Segment Start: DATA
-- ==== Sys2Proof/Machine/Rotate.lean ====
section
/-! DEFINITION. Rotates, shifts, bit operations and digit rotates (spec/41_rotate_bit.md R122 to R140). -/

namespace Sys2Proof.Machine

/-- A shift's result with the flags of R127. -/
def shiftOut (o : ShiftOut) : AluOut := { r := o.r, f := shiftFlags o.r o.c }

/-- RLC of an operand (R128). The old F is not used. -/
def rlcOut (_f v : Byte) : AluOut := shiftOut (rlc v)
/-- RRC of an operand (R129). The old F is not used. -/
def rrcOut (_f v : Byte) : AluOut := shiftOut (rrc v)
/-- RL of an operand: the old carry is shifted in (R130). -/
def rlOut (f v : Byte) : AluOut := shiftOut (rl v (flagC f))
/-- RR of an operand: the old carry is shifted in (R131). -/
def rrOut (f v : Byte) : AluOut := shiftOut (rr v (flagC f))
/-- SLA of an operand (R132). The old F is not used. -/
def slaOut (_f v : Byte) : AluOut := shiftOut (sla v)
/-- SRA of an operand (R133). The old F is not used. -/
def sraOut (_f v : Byte) : AluOut := shiftOut (sra v)
/-- SLL of an operand (R134). The old F is not used. -/
def sllOut (_f v : Byte) : AluOut := shiftOut (sll v)
/-- SRL of an operand (R135). The old F is not used. -/
def srlOut (_f v : Byte) : AluOut := shiftOut (srl v)

/-- RES b: F is unchanged (R137). -/
def resOut (b : BitVec 3) (f v : Byte) : AluOut := { r := v &&& ~~~(1#8 <<< b.toNat), f := f }
/-- SET b: F is unchanged (R138). -/
def setOut (b : BitVec 3) (f v : Byte) : AluOut := { r := v ||| (1#8 <<< b.toNat), f := f }

/-- The accumulator rotates: only C, H, N and bits 5 and 3 are written (R122 to R125). -/
def State.rotateA (s : State) (o : ShiftOut) : State :=
  s.putAlu { r := o.r, f := accFlags s.regs.f o.r false o.c }

/-- BIT b of a byte; `src` gives bits 5 and 3 (R136). -/
def State.testBit (s : State) (b : BitVec 3) (v src : Byte) : State :=
  s.setF (bitFlags s.regs.f v src b.toNat)

/-- BIT b of the memory operand: one read, bits 5 and 3 from the high byte of the effective address (R136, D22). -/
def State.testBitM (s : State) (b : BitVec 3) : State :=
  s.withM (fun t v => t.testBit b v (hiByte t.ea))

/-- The digits after RLD or RRD: the new A and the new memory byte. -/
structure DigitsOut where
  a : Byte
  m : Byte
deriving DecidableEq, Repr

/-- RLD (R139). -/
def rldOut (a m : Byte) : DigitsOut :=
  { a := a.extractLsb' 4 4 ++ m.extractLsb' 4 4, m := m.extractLsb' 0 4 ++ a.extractLsb' 0 4 }

/-- RRD (R140). -/
def rrdOut (a m : Byte) : DigitsOut :=
  { a := a.extractLsb' 4 4 ++ m.extractLsb' 0 4, m := a.extractLsb' 0 4 ++ m.extractLsb' 4 4 }

/-- RLD and RRD: (HL) is read, then written, then A and F (R139, R140). -/
def State.rotateDigits (s : State) (o : DigitsOut) : State :=
  (((s.noteRead s.hl).write8 s.hl o.m).setA o.a).setF (inFlags s.regs.f o.a)

/-! ## The instructions -/

/-- `RLCA` (R122). -/
def execRlca (s : State) : Answer := .next (s.rotateA (rlc s.regs.a))

/-- `RRCA` (R123). -/
def execRrca (s : State) : Answer := .next (s.rotateA (rrc s.regs.a))

/-- `RLA` (R124). -/
def execRla (s : State) : Answer := .next (s.rotateA (rl s.regs.a (flagC s.regs.f)))

/-- `RRA` (R125). -/
def execRra (s : State) : Answer := .next (s.rotateA (rr s.regs.a (flagC s.regs.f)))

/-- `RLC r` (R128). -/
def execRlcR (src : Reg8) (s : State) : Answer := .next (s.rmwR rlcOut src)

/-- `RLC (HL)` (R128). -/
def execRlcMHl (s : State) : Answer := .next (s.selectHl.rmwM rlcOut)

/-- `RRC r` (R129). -/
def execRrcR (src : Reg8) (s : State) : Answer := .next (s.rmwR rrcOut src)

/-- `RRC (HL)` (R129). -/
def execRrcMHl (s : State) : Answer := .next (s.selectHl.rmwM rrcOut)

/-- `RL r` (R130). -/
def execRlR (src : Reg8) (s : State) : Answer := .next (s.rmwR rlOut src)

/-- `RL (HL)` (R130). -/
def execRlMHl (s : State) : Answer := .next (s.selectHl.rmwM rlOut)

/-- `RR r` (R131). -/
def execRrR (src : Reg8) (s : State) : Answer := .next (s.rmwR rrOut src)

/-- `RR (HL)` (R131). -/
def execRrMHl (s : State) : Answer := .next (s.selectHl.rmwM rrOut)

/-- `SLA r` (R132). -/
def execSlaR (src : Reg8) (s : State) : Answer := .next (s.rmwR slaOut src)

/-- `SLA (HL)` (R132). -/
def execSlaMHl (s : State) : Answer := .next (s.selectHl.rmwM slaOut)

/-- `SRA r` (R133). -/
def execSraR (src : Reg8) (s : State) : Answer := .next (s.rmwR sraOut src)

/-- `SRA (HL)` (R133). -/
def execSraMHl (s : State) : Answer := .next (s.selectHl.rmwM sraOut)

/-- `SLL r` (R134). -/
def execSllR (src : Reg8) (s : State) : Answer := .next (s.rmwR sllOut src)

/-- `SLL (HL)` (R134). -/
def execSllMHl (s : State) : Answer := .next (s.selectHl.rmwM sllOut)

/-- `SRL r` (R135). -/
def execSrlR (src : Reg8) (s : State) : Answer := .next (s.rmwR srlOut src)

/-- `SRL (HL)` (R135). -/
def execSrlMHl (s : State) : Answer := .next (s.selectHl.rmwM srlOut)

/-- `BIT b,r` (R136). -/
def execBitBR (b : BitVec 3) (src : Reg8) (s : State) : Answer := .next (s.testBit b (s.getR src) (s.getR src))

/-- `BIT b,(HL)` (R136). -/
def execBitBMHl (b : BitVec 3) (s : State) : Answer := .next (s.selectHl.testBitM b)

/-- `RES b,r` (R137). -/
def execResBR (b : BitVec 3) (src : Reg8) (s : State) : Answer := .next (s.rmwR (resOut b) src)

/-- `RES b,(HL)` (R137). -/
def execResBMHl (b : BitVec 3) (s : State) : Answer := .next (s.selectHl.rmwM (resOut b))

/-- `SET b,r` (R138). -/
def execSetBR (b : BitVec 3) (src : Reg8) (s : State) : Answer := .next (s.rmwR (setOut b) src)

/-- `SET b,(HL)` (R138). -/
def execSetBMHl (b : BitVec 3) (s : State) : Answer := .next (s.selectHl.rmwM (setOut b))

/-- `RRD` (R140). -/
def execRrd (s : State) : Answer := .next (s.rotateDigits (rrdOut s.regs.a (s.peek s.hl)))

/-- `RLD` (R139). -/
def execRld (s : State) : Answer := .next (s.rotateDigits (rldOut s.regs.a (s.peek s.hl)))

/-- `RLC (XY+d)` (R128). -/
def execRlcMXy (x : Idx) (d : Byte) (s : State) : Answer := .next ((s.selectXy x d).rmwM rlcOut)

/-- `RLC (XY+d),r` (R128). -/
def execRlcMXyR (x : Idx) (d : Byte) (src : Reg8) (s : State) : Answer :=
  .next (s.ifRecognized (.rlcMXyR x d src) (fun t => (t.selectXy x d).rmwMR rlcOut src))

/-- `RRC (XY+d)` (R129). -/
def execRrcMXy (x : Idx) (d : Byte) (s : State) : Answer := .next ((s.selectXy x d).rmwM rrcOut)

/-- `RRC (XY+d),r` (R129). -/
def execRrcMXyR (x : Idx) (d : Byte) (src : Reg8) (s : State) : Answer :=
  .next (s.ifRecognized (.rrcMXyR x d src) (fun t => (t.selectXy x d).rmwMR rrcOut src))

/-- `RL (XY+d)` (R130). -/
def execRlMXy (x : Idx) (d : Byte) (s : State) : Answer := .next ((s.selectXy x d).rmwM rlOut)

/-- `RL (XY+d),r` (R130). -/
def execRlMXyR (x : Idx) (d : Byte) (src : Reg8) (s : State) : Answer :=
  .next (s.ifRecognized (.rlMXyR x d src) (fun t => (t.selectXy x d).rmwMR rlOut src))

/-- `RR (XY+d)` (R131). -/
def execRrMXy (x : Idx) (d : Byte) (s : State) : Answer := .next ((s.selectXy x d).rmwM rrOut)

/-- `RR (XY+d),r` (R131). -/
def execRrMXyR (x : Idx) (d : Byte) (src : Reg8) (s : State) : Answer :=
  .next (s.ifRecognized (.rrMXyR x d src) (fun t => (t.selectXy x d).rmwMR rrOut src))

/-- `SLA (XY+d)` (R132). -/
def execSlaMXy (x : Idx) (d : Byte) (s : State) : Answer := .next ((s.selectXy x d).rmwM slaOut)

/-- `SLA (XY+d),r` (R132). -/
def execSlaMXyR (x : Idx) (d : Byte) (src : Reg8) (s : State) : Answer :=
  .next (s.ifRecognized (.slaMXyR x d src) (fun t => (t.selectXy x d).rmwMR slaOut src))

/-- `SRA (XY+d)` (R133). -/
def execSraMXy (x : Idx) (d : Byte) (s : State) : Answer := .next ((s.selectXy x d).rmwM sraOut)

/-- `SRA (XY+d),r` (R133). -/
def execSraMXyR (x : Idx) (d : Byte) (src : Reg8) (s : State) : Answer :=
  .next (s.ifRecognized (.sraMXyR x d src) (fun t => (t.selectXy x d).rmwMR sraOut src))

/-- `SLL (XY+d)` (R134). -/
def execSllMXy (x : Idx) (d : Byte) (s : State) : Answer := .next ((s.selectXy x d).rmwM sllOut)

/-- `SLL (XY+d),r` (R134). -/
def execSllMXyR (x : Idx) (d : Byte) (src : Reg8) (s : State) : Answer :=
  .next (s.ifRecognized (.sllMXyR x d src) (fun t => (t.selectXy x d).rmwMR sllOut src))

/-- `SRL (XY+d)` (R135). -/
def execSrlMXy (x : Idx) (d : Byte) (s : State) : Answer := .next ((s.selectXy x d).rmwM srlOut)

/-- `SRL (XY+d),r` (R135). -/
def execSrlMXyR (x : Idx) (d : Byte) (src : Reg8) (s : State) : Answer :=
  .next (s.ifRecognized (.srlMXyR x d src) (fun t => (t.selectXy x d).rmwMR srlOut src))

/-- `BIT b,(XY+d)` (R136). -/
def execBitBMXy (x : Idx) (d : Byte) (b : BitVec 3) (s : State) : Answer := .next ((s.selectXy x d).testBitM b)

/-- `BIT b,(XY+d) (mirror)` (R136). -/
def execBitBMXyMirror (x : Idx) (d : Byte) (b : BitVec 3) (src : Reg8) (s : State) : Answer :=
  .next (s.ifRecognized (.bitBMXyMirror x d b src) (fun t => (t.selectXy x d).testBitM b))

/-- `RES b,(XY+d)` (R137). -/
def execResBMXy (x : Idx) (d : Byte) (b : BitVec 3) (s : State) : Answer := .next ((s.selectXy x d).rmwM (resOut b))

/-- `RES b,(XY+d),r` (R137). -/
def execResBMXyR (x : Idx) (d : Byte) (b : BitVec 3) (src : Reg8) (s : State) : Answer :=
  .next (s.ifRecognized (.resBMXyR x d b src) (fun t => (t.selectXy x d).rmwMR (resOut b) src))

/-- `SET b,(XY+d)` (R138). -/
def execSetBMXy (x : Idx) (d : Byte) (b : BitVec 3) (s : State) : Answer := .next ((s.selectXy x d).rmwM (setOut b))

/-- `SET b,(XY+d),r` (R138). -/
def execSetBMXyR (x : Idx) (d : Byte) (b : BitVec 3) (src : Reg8) (s : State) : Answer :=
  .next (s.ifRecognized (.setBMXyR x d b src) (fun t => (t.selectXy x d).rmwMR (setOut b) src))

end Sys2Proof.Machine
end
Segment End: DATA
REQUIRED WORK → All lines above that contain the word "carry" are to be copied.

RESULT OF THE EXERCISE →
/-- RL of an operand: the old carry is shifted in (R130). -/
/-- RR of an operand: the old carry is shifted in (R131). -/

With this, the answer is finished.